Dame Emma Walmsley — Chief Executive Officer
So let me be extremely utterly unequivocal, we are not supply constrained and we’re very confident on doubling our Shingrix sales from 2020 levels in terms of the outlook that we gave in the update last year. We feel very good about getting a bounce back. Obviously there’s been a bit of COVID disruption, but as Luke outlined, the momentum is very good. I don’t know, Hal, if there’s anything further we want to add..
Hal Barron — Chief Scientific Officer and President, R&D
I’ll just say that of course it’s very hard to predict the efficacy. But as we look at our own immunogenic and the aggregate packages that have been presented, I think we’ve — and in discussions with clinicians, we’re pretty confident that any effect of more than 50% is clinically meaningful, an effect greater than 70% is a very good response and it will be a very successful vaccine, and should we get efficacy above 80% that’s outstanding.
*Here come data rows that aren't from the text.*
/-- A failed attempt (R300): the block is sent again, up to three times; the fourth failure faults the transfer, whose ticket
completes with TRANSFER and the count of the bytes that stand (Table MEM-2). A fabric load keeps the failure for LOAD_REJECT. -/
def opAttemptFailed (ticket : Word) (k : Core) : Core :=
  match amGet? k.mem.xfers ticket.toNat, workOf k ticket with
  | some x, some w =>
    if x.seq < x.blocks then
      if x.attempts + 1 < 4 then
        countXfer w false { k with mem := { k.mem with
          xfers := amSet k.mem.xfers ticket.toNat { x with attempts := x.attempts + 1 } } }
      else if isLoad w then
        countStackFault w x.seq (countXfer w true { k with mem := { k.mem with
          xfers := amSet k.mem.xfers ticket.toNat { x with blocks := x.seq, attempts := 4 } } })
      else
        completeTicket ticket stTransfer (words64 (256 * x.seq))
          (countStackFault w x.seq (countXfer w true (dropXfer ticket k)))
    else k
  | _, _ => k

/-- Meaning of TRANSFER_BLOCK_RECEIVE (R300, R301). -/
def execTransferBlockReceive (ticket : Word) (intact : Bool) (hostData : List Word) (s : State) :
    Host.Outcome State Fault Refusal :=
  .next (if intact ∧ ¬ (workOf s.core ticket).any (fun w => (workRegion w).any (regionStopped s.core)) then deliverBlock ticket hostData s
    else onCore (opAttemptFailed ticket) s)

/-- Meaning of TRANSFER_ACK_TIMEOUT (R300): no acknowledgement came within 2 µs. -/
def execTransferAckTimeout (ticket : Word) (s : State) : Host.Outcome State Fault Refusal :=
  .next (onCore (opAttemptFailed ticket) s)

end Sys2Proof.Machine
end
Dame Emma Walmsley — Chief Executive Officer
Great. With that, thank you very much everybody. We shall look forward to gathering with some of you over the next few days. We’re really looking forward to an extremely exciting year ahead for GSK. Whether that’s doing everything that we said we were going to do, the delivery of the step change in growth, reading out of these very exciting pipeline milestones, continuing to accelerate the execution of all that we already have in hand, and plans of very competitive execution of what’s to come, and of course the tremendous unlock of value that’s going to come with the creation of a completely unique FTSE leading world leader dedicated to consumer healthcare. And I know Brian is enormously looking forward to the long Q&A session on that at the end of this month. Thanks, everybody. Catch up soon.